Exercise objective: Transcribe the stretch of entries below from the line with "spare in use the port goes to QUIET. -/" through the line with "out of use. -/", exactly and with both ends included; leave out all other lines.
^^^^^^^^^^^^^^^^
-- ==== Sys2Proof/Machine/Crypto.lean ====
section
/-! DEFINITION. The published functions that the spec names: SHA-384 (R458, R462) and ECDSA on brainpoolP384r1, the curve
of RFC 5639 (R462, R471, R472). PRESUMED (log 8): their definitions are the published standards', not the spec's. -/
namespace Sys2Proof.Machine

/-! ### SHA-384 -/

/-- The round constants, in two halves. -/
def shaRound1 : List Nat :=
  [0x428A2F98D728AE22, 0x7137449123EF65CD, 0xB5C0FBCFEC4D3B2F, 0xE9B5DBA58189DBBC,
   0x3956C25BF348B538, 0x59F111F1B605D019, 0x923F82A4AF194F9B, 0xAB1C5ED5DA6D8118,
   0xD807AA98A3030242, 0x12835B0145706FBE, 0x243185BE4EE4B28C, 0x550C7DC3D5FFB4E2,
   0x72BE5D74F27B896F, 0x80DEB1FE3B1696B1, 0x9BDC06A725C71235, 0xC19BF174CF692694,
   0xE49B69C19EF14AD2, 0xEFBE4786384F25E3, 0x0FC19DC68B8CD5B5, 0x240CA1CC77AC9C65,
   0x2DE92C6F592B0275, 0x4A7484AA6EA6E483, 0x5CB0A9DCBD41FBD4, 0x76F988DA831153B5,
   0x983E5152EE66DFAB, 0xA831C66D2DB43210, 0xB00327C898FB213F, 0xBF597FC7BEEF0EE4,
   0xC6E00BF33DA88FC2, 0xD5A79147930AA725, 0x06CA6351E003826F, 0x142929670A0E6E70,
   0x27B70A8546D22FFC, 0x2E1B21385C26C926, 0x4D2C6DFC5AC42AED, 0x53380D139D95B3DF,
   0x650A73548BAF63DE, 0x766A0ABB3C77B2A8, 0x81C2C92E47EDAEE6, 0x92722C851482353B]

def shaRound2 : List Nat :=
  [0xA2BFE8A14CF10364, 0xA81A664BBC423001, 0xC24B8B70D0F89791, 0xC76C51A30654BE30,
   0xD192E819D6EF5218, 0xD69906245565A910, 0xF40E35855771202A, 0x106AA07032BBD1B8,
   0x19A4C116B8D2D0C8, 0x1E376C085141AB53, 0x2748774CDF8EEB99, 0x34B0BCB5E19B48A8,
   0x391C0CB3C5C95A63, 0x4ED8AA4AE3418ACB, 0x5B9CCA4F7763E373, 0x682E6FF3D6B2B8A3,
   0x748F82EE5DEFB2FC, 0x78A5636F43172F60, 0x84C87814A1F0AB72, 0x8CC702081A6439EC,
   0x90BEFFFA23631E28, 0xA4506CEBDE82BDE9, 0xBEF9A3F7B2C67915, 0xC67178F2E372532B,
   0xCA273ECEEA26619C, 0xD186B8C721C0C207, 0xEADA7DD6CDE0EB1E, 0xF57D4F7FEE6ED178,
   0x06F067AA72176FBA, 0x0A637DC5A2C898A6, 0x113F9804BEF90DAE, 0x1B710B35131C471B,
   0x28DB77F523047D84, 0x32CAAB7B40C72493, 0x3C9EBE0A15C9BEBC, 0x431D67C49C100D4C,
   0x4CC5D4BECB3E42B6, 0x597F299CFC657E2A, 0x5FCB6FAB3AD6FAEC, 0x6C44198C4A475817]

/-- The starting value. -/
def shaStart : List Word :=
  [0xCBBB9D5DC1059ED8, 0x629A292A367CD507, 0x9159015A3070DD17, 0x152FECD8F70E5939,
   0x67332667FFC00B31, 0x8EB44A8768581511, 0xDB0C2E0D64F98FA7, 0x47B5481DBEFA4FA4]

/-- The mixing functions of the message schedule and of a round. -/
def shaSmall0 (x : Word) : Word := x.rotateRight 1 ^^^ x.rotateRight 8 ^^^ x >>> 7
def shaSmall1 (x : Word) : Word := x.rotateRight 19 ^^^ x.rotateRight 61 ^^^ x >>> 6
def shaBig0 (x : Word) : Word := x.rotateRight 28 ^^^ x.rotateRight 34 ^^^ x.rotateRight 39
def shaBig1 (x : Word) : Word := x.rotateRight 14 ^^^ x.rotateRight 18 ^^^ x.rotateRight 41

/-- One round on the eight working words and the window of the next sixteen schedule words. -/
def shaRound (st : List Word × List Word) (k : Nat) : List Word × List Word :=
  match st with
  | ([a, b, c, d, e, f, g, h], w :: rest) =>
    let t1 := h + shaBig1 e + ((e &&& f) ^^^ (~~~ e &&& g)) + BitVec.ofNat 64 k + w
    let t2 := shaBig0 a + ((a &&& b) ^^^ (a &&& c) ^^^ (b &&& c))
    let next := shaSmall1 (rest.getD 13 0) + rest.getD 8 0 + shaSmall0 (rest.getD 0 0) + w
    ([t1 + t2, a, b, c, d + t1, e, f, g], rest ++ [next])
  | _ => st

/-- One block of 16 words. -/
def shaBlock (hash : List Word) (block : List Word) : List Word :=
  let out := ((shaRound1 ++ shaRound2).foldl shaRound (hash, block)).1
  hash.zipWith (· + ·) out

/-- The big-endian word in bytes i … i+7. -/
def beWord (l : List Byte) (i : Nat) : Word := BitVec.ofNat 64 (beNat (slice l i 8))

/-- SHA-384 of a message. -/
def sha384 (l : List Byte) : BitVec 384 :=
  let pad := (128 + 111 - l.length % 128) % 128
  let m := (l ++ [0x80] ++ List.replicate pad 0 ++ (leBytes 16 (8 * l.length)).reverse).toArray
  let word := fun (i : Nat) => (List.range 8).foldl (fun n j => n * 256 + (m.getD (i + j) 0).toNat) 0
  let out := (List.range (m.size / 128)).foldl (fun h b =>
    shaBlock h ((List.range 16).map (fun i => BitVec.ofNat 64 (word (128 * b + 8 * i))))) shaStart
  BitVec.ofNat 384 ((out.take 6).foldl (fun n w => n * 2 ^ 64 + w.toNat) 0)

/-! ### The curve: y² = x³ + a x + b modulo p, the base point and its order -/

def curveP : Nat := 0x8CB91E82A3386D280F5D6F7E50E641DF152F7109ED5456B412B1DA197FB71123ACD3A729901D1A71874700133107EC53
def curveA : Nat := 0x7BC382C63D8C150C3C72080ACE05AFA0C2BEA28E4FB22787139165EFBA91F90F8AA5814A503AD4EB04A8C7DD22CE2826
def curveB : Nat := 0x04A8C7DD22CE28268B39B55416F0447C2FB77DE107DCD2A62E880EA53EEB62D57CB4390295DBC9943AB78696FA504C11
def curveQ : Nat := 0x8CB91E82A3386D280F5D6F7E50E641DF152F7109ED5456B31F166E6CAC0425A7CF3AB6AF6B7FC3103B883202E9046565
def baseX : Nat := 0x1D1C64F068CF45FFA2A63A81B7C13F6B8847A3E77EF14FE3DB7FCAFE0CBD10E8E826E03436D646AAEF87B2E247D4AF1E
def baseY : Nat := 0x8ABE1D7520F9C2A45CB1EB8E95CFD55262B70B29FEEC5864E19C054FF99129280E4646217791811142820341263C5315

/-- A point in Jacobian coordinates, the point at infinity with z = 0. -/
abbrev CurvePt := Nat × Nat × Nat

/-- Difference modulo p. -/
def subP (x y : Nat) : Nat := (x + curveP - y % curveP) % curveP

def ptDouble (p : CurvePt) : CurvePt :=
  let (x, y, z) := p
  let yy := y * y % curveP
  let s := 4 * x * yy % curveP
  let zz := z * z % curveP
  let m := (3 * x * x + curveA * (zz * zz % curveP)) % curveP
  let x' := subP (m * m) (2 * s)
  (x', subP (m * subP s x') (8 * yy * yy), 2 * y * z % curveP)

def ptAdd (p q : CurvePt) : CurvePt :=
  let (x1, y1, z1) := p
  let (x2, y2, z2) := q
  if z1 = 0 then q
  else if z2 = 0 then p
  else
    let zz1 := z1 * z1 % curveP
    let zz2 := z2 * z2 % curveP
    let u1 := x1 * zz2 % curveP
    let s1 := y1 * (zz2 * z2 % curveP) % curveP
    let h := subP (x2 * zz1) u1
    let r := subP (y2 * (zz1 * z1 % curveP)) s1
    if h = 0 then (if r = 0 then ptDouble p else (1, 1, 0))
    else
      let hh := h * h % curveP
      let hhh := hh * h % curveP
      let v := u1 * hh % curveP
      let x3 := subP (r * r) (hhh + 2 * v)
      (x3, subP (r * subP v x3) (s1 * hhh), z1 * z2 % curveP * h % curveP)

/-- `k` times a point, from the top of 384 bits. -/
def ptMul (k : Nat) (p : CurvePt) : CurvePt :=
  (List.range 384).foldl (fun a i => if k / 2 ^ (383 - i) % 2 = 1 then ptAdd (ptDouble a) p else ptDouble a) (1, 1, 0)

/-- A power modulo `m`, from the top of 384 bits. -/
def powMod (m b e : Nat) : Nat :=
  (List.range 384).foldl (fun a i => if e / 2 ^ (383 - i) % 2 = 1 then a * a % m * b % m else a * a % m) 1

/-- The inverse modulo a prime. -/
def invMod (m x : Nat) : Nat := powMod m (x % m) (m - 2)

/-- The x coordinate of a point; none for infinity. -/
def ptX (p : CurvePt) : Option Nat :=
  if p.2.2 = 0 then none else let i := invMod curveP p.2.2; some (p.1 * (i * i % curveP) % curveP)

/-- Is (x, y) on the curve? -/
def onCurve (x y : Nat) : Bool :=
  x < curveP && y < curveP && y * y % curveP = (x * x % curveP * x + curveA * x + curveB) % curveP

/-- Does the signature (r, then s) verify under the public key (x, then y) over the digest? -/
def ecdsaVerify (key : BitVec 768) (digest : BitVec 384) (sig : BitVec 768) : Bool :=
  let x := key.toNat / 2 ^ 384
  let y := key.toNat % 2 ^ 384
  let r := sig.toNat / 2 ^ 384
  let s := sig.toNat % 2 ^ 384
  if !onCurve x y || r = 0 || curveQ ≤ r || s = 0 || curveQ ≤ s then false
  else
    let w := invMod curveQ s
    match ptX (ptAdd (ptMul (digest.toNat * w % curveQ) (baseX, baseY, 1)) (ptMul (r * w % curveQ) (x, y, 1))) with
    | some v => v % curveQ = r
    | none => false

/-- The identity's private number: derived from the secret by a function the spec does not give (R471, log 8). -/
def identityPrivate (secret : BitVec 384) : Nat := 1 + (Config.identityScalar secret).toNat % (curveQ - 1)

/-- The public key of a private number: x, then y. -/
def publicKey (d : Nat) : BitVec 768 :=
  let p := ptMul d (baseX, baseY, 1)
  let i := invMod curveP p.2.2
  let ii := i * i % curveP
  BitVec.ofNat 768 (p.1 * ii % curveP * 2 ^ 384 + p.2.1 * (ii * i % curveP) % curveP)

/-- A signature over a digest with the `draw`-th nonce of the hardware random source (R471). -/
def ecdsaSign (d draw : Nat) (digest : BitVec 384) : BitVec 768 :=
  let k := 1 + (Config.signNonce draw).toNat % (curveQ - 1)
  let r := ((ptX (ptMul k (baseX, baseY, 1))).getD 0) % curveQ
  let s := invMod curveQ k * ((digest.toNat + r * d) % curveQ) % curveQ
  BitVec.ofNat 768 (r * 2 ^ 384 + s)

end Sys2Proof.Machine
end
^^^^^^^^^^^^^^^^
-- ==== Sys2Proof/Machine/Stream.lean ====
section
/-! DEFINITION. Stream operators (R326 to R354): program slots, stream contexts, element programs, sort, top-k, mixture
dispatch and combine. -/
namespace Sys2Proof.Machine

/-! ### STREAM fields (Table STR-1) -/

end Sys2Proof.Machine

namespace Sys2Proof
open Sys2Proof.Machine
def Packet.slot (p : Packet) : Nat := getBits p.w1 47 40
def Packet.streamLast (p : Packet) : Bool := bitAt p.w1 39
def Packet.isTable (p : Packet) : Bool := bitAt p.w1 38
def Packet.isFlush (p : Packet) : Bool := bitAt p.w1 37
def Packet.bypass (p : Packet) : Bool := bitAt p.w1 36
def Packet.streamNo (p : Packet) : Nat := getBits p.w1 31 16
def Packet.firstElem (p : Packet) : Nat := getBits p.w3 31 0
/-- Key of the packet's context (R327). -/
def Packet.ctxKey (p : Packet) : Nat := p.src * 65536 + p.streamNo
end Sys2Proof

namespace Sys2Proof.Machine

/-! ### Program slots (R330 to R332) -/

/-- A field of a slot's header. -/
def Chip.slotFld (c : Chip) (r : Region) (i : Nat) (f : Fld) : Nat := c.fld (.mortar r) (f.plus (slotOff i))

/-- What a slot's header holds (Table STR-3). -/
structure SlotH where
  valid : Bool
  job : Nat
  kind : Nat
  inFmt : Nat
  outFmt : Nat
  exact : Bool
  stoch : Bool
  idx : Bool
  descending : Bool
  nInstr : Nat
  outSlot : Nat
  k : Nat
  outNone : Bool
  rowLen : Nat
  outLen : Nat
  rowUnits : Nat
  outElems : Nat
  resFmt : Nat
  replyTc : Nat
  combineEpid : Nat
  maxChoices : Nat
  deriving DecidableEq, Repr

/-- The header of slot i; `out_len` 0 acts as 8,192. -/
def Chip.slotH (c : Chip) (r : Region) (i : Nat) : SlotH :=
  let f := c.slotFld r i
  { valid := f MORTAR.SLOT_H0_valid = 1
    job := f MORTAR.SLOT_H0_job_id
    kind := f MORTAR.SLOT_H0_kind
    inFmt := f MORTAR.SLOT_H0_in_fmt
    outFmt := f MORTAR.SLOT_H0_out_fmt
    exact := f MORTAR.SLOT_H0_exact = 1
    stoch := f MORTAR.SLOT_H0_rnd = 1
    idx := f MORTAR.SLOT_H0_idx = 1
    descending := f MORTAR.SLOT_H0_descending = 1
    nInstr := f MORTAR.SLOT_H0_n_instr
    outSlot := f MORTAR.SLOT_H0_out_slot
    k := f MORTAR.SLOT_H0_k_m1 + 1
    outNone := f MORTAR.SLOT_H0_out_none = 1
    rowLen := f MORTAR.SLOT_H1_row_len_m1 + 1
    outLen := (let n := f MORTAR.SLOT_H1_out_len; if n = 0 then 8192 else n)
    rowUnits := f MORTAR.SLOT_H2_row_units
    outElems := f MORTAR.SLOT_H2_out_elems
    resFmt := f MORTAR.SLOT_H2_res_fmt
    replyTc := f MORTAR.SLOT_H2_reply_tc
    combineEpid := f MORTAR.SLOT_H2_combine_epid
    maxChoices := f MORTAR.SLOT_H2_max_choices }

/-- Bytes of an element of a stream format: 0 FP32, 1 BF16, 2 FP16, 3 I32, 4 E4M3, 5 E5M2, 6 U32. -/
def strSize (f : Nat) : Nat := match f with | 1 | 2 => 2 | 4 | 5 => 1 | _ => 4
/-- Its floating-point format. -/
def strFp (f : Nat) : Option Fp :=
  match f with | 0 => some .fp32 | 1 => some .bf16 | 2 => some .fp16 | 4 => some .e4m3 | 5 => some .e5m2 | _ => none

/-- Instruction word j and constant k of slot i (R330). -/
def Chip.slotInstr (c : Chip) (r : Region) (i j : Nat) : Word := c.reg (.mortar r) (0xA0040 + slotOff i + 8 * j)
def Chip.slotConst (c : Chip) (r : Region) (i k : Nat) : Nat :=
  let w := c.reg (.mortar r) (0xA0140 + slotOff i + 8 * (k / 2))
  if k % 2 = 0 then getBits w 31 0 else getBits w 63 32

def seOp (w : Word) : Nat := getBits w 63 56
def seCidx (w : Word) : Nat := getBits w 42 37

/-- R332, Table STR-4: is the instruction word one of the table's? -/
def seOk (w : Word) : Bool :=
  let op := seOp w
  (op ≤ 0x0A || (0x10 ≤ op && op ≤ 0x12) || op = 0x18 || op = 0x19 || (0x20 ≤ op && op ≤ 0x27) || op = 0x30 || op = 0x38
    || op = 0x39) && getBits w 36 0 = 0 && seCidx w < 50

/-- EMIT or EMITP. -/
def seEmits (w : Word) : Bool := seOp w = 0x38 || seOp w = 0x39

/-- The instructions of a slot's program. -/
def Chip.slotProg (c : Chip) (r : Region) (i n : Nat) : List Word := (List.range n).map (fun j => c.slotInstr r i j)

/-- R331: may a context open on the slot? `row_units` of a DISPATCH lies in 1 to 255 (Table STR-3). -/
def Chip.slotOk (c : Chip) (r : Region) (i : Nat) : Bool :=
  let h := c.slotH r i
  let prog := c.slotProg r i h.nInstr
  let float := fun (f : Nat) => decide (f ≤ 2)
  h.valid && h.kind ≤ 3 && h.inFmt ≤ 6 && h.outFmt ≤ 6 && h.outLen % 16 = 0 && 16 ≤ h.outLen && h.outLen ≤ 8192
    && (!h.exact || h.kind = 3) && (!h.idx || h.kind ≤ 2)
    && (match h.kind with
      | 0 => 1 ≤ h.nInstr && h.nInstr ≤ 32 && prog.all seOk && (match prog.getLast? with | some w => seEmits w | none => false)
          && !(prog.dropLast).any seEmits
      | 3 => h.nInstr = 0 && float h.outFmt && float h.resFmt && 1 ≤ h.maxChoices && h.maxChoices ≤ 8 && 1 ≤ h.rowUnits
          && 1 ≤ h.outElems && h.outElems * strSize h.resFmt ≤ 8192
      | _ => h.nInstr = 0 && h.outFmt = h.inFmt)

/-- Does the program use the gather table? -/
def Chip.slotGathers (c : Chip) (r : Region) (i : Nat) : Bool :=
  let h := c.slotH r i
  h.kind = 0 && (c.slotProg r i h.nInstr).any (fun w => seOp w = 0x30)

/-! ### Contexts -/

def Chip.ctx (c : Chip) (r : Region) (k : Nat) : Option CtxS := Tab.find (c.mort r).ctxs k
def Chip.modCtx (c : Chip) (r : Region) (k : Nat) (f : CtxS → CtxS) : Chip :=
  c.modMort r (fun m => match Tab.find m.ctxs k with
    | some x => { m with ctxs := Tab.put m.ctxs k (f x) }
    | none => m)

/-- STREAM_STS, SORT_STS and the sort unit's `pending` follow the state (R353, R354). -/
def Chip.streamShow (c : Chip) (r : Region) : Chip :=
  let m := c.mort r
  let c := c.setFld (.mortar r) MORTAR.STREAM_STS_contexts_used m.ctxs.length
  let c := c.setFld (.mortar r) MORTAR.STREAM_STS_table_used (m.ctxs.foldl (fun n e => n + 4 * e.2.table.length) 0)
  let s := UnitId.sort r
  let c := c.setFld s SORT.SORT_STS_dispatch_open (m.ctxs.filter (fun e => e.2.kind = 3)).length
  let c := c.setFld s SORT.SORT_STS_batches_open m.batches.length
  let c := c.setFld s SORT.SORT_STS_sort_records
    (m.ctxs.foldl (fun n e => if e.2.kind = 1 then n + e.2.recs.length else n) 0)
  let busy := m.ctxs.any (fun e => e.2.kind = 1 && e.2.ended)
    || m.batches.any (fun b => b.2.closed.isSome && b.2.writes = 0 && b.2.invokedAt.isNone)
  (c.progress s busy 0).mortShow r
^^^^^^^^^^^^^^^^
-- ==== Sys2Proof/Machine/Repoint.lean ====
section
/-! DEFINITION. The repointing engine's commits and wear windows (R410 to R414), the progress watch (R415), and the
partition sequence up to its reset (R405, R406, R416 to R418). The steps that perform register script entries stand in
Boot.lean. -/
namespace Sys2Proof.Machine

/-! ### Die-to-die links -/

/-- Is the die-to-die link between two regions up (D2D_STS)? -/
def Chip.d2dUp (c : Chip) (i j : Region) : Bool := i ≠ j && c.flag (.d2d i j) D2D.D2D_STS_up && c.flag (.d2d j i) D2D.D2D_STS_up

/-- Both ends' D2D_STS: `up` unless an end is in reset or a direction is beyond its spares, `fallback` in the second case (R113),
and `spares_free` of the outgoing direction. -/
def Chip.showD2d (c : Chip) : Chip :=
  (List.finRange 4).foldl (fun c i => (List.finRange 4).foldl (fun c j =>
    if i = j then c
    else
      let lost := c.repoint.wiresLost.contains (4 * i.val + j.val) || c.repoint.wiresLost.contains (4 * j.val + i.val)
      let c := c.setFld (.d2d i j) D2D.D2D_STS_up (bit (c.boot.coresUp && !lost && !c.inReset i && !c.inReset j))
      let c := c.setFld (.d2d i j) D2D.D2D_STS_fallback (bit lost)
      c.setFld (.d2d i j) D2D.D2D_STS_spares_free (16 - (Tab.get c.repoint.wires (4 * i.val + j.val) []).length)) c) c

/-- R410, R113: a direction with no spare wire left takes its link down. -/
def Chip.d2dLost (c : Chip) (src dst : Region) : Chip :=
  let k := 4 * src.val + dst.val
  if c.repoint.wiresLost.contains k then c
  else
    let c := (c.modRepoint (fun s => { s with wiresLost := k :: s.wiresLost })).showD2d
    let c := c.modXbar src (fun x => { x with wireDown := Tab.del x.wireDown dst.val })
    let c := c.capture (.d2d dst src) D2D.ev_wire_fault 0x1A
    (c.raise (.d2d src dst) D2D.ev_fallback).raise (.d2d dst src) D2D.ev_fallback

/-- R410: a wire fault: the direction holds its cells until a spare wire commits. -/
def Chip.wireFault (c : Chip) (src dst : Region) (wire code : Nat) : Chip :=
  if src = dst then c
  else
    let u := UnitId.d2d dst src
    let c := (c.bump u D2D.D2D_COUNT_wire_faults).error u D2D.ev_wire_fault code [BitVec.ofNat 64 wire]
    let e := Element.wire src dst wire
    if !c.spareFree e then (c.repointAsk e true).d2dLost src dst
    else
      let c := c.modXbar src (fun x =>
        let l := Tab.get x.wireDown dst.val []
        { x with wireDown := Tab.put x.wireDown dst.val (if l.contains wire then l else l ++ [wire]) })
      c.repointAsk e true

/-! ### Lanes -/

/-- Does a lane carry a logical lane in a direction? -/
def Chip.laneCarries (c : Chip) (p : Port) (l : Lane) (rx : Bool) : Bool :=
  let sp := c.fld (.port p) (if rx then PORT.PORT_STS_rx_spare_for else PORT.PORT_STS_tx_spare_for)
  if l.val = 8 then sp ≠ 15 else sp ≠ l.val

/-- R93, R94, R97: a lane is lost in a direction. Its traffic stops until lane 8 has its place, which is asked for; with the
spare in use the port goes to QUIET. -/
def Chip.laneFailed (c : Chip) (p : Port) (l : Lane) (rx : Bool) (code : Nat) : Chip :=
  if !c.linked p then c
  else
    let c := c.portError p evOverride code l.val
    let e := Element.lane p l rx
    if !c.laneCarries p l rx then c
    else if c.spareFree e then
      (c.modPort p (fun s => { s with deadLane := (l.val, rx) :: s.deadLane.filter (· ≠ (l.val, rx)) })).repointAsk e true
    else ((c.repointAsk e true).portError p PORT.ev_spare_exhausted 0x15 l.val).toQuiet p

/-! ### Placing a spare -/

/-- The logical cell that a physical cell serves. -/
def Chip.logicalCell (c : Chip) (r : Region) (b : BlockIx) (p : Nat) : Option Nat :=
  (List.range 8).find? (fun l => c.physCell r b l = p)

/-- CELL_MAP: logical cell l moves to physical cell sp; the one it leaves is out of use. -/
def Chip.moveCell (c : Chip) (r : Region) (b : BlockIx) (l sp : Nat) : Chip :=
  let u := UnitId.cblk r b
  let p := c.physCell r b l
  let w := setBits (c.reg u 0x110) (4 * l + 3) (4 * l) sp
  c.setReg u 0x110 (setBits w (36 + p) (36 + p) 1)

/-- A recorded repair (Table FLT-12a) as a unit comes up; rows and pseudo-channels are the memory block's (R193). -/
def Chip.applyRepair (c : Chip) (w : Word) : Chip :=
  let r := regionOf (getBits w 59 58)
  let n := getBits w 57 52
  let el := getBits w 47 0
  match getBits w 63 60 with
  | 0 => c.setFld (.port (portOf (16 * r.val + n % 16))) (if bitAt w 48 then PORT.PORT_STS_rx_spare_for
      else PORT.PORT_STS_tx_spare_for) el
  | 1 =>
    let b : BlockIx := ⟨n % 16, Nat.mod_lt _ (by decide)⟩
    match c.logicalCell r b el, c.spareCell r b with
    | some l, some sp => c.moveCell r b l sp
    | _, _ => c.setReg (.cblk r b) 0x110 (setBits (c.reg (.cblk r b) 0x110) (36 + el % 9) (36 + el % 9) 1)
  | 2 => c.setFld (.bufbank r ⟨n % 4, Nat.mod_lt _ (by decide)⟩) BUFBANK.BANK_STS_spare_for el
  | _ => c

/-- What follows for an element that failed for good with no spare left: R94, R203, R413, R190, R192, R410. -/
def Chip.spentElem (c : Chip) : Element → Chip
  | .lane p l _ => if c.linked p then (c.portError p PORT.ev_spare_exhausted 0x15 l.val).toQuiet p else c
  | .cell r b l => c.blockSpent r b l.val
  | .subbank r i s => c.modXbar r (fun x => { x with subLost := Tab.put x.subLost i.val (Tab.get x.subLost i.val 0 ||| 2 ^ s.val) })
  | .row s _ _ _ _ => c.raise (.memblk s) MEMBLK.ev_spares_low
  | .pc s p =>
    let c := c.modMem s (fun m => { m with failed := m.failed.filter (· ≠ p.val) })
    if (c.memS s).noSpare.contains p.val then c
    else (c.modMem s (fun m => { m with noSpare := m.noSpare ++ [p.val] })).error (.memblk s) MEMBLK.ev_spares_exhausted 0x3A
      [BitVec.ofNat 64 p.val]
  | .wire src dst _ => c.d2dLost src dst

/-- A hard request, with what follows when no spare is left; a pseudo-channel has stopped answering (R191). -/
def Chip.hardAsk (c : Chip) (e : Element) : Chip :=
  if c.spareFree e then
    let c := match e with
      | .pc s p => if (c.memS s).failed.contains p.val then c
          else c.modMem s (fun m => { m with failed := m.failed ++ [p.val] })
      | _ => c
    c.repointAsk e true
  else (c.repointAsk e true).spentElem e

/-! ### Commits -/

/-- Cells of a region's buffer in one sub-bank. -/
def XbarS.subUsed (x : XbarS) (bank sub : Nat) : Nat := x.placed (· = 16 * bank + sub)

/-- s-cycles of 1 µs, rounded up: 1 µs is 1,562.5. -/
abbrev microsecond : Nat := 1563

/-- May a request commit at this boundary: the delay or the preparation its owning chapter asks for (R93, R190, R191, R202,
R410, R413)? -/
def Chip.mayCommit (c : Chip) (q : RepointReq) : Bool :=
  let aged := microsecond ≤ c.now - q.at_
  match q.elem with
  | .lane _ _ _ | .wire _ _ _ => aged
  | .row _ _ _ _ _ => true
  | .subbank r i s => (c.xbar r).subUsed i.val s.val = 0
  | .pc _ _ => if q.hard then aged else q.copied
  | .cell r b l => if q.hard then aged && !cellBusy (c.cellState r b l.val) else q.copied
^^^^^^^^^^^^^^^^
Written answer:
spare in use the port goes to QUIET. -/
def Chip.laneFailed (c : Chip) (p : Port) (l : Lane) (rx : Bool) (code : Nat) : Chip :=
  if !c.linked p then c
  else
    let c := c.portError p evOverride code l.val
    let e := Element.lane p l rx
    if !c.laneCarries p l rx then c
    else if c.spareFree e then
      (c.modPort p (fun s => { s with deadLane := (l.val, rx) :: s.deadLane.filter (· ≠ (l.val, rx)) })).repointAsk e true
    else ((c.repointAsk e true).portError p PORT.ev_spare_exhausted 0x15 l.val).toQuiet p

/-! ### Placing a spare -/

/-- The logical cell that a physical cell serves. -/
def Chip.logicalCell (c : Chip) (r : Region) (b : BlockIx) (p : Nat) : Option Nat :=
  (List.range 8).find? (fun l => c.physCell r b l = p)

/-- CELL_MAP: logical cell l moves to physical cell sp; the one it leaves is out of use. -/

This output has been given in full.